Treasury's long-term projections are grim. An ageing population, rising health costs, ballooning NDIS spending, defence upgrades and the expensive net-zero energy transition are all bearing down on a budget built on a 20th-century tax model.
The Treasurer has finally stopped pretending otherwise, which is why everything is suddenly 'on the table'.
That includes corporate tax rates, personal income tax thresholds, superannuation concessions and even the GST - although there have been enough signals already that GST changes might be a bridge too far.
That's a crying shame.
The same government that spent its first term umming and ahhing over the Stage Three tax cuts before breaking its promise and changing them anyway, all the while insisting the budget was back in the black and 'isn't that great', is now openly flirting with pulling some of the most politically difficult levers in the tax policy playbook.
Those who watch politics closely worry that the modern Labor Party will mistake raising new taxes as proper tax reform, which it has done before.
Inheritance taxes and taxing the family home remain political killers, but just maybe they too will get a look in given the perilous state of the budget, and given the growing pressures on housing affordability and rising inequality.
But tax reform alone (including higher taxes) won't fix the budget, and Chalmers knows it.
Spending restraint will have to play a key role in whatever happens next. That's where things become trickier.

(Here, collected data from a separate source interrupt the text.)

@[simp] theorem clearHandover_pending (s : State) : (clearHandover s).pending = s.pending := rfl
@[simp] theorem clearHandover_resetLow (s : State) : (clearHandover s).resetLow = s.resetLow := rfl
@[simp] theorem clearHandover_straps (s : State) : (clearHandover s).straps = s.straps := rfl
@[simp] theorem clearHandover_refclk (s : State) : (clearHandover s).refclk = s.refclk := rfl
@[simp] theorem clearHandover_rx (s : State) : (clearHandover s).rx = s.rx := rfl
@[simp] theorem clearHandover_tx (s : State) : (clearHandover s).tx = s.tx := rfl
@[simp] theorem clearHandover_ringOut (s : State) : (clearHandover s).ringOut = s.ringOut := rfl
@[simp] theorem clearHandover_slots (s : State) : (clearHandover s).slots = s.slots := rfl
@[simp] theorem clearHandover_tagCounter (s : State) : (clearHandover s).tagCounter = s.tagCounter := rfl
@[simp] theorem clearHandover_rrPointer (s : State) : (clearHandover s).rrPointer = s.rrPointer := rfl
@[simp] theorem clearHandover_ports (s : State) : (clearHandover s).ports = s.ports := rfl
@[simp] theorem clearHandover_peers (s : State) : (clearHandover s).peers = s.peers := rfl
@[simp] theorem clearHandover_rollCall (s : State) : (clearHandover s).rollCall = s.rollCall := rfl
@[simp] theorem clearHandover_mem (s : State) : (clearHandover s).mem = s.mem := rfl
@[simp] theorem clearHandover_commandFifo (s : State) : (clearHandover s).commandFifo = s.commandFifo := rfl
@[simp] theorem clearHandover_log (s : State) : (clearHandover s).log = s.log := rfl
@[simp] theorem clearHandover_logCopied (s : State) : (clearHandover s).logCopied = s.logCopied := rfl
@[simp] theorem clearHandover_spi (s : State) : (clearHandover s).spi = s.spi := rfl
@[simp] theorem clearHandover_drive (s : State) : (clearHandover s).drive = s.drive := rfl
@[simp] theorem clearHandover_freeNext (s : State) : (clearHandover s).freeNext = s.freeNext := rfl
@[simp] theorem clearHandover_rau_reception (s : State) : (clearHandover s).rau.reception = s.rau.reception := rfl
@[simp] theorem clearHandover_rau_handover (s : State) : (clearHandover s).rau.handover = none := rfl
@[simp] theorem clearHandover_rau_passFifo (s : State) : (clearHandover s).rau.passFifo = s.rau.passFifo := rfl
@[simp] theorem clearHandover_rau_output (s : State) : (clearHandover s).rau.output = s.rau.output := rfl
@[simp] theorem clearHandover_rau_gap (s : State) : (clearHandover s).rau.gap = s.rau.gap := rfl
@[simp] theorem clearHandover_rau_controlQueue (s : State) : (clearHandover s).rau.controlQueue = s.rau.controlQueue := rfl
@[simp] theorem clearHandover_rau_dataQueue (s : State) : (clearHandover s).rau.dataQueue = s.rau.dataQueue := rfl
@[simp] theorem clearHandover_rau_marking (s : State) : (clearHandover s).rau.marking = s.rau.marking := rfl
@[simp] theorem clearHandover_rau_threshold (s : State) : (clearHandover s).rau.threshold = s.rau.threshold := rfl
@[simp] theorem clearHandover_rau_inHold (s : State) : (clearHandover s).rau.inHold = s.rau.inHold := rfl
@[simp] theorem clearHandover_rau_holdTimer (s : State) : (clearHandover s).rau.holdTimer = s.rau.holdTimer := rfl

Labor is still heavily invested in programs with long-term outlays and patchy performance metrics, the NDIS being a prime example.
Curbing growth in these areas is politically fraught for Labor internally, including when dealing with a Senate in which the Greens now hold the balance of power.
That means the opposition has an important role to play, despite its diminished post election status.
Again those old enough would remember the Coalition in opposition in the 1980s lent a hand when Keating and Bob Hawke reformed Australia's macro and microeconomic settings, setting up decades worth of prosperity.
It is far from clear that the modern Coalition will back Labor's attempt to reform the tax system, even if Labor steps up to the plate. More likely it will play oppositionist politics and shoot down what Labor proposes, hoping to use ensuing political chaos to fight back electorally.
The danger therefore is that the roundtable becomes a soft launching pad for ideas without political follow-through. We've seen it before. Endless reviews, summits and white papers, all fine in theory but meaningless without the courage to act.
Chalmers wants to position himself as a reforming Treasurer, no doubt with one eye on the prime ministership as his destiny.
But the window for meaningful structural change is already narrowing. If Labor doesn't move decisively the next electoral cycle will again become a contest of small-target tactics and bidding wars.
Anthony Albanese needs to use his thumping majority the same way Hawke did in the 1980s and John Howard did after his 1996 win to campaign on introducing the GST.
The economic environment of today is forcing Labor's hand. Productivity growth is stagnating, business investment is sluggish.
And for years now the political centre has kept splintering as the major parties primary vote continues to erode.
Chalmers is now asking business and unions to come to the table, drop their rehearsed talking points and engage in something resembling genuine dialogue.
But is he serious in doing so?
The first term jobs summit left business feeling mistreated - asked to smile for the cameras before being completely ignored - so it may be about to entering this debate without the trust necessary to get on board.
Equally there are few tangible signs that Labor is ready to do anything other than reward its base with more one sided policy developments.
That said, Chalmers deserves some credit for getting the debate started , belated though it may be.
But recognition of a problem is only the beginning, and he could hardly keep denying the economic problem staring him in the face.
Let's wait and see if he comes up with anything meaningful. The risk is that taxes go up and spending gets cut, but nothing innovative by way of restructuring the system is embraced to lift productivity.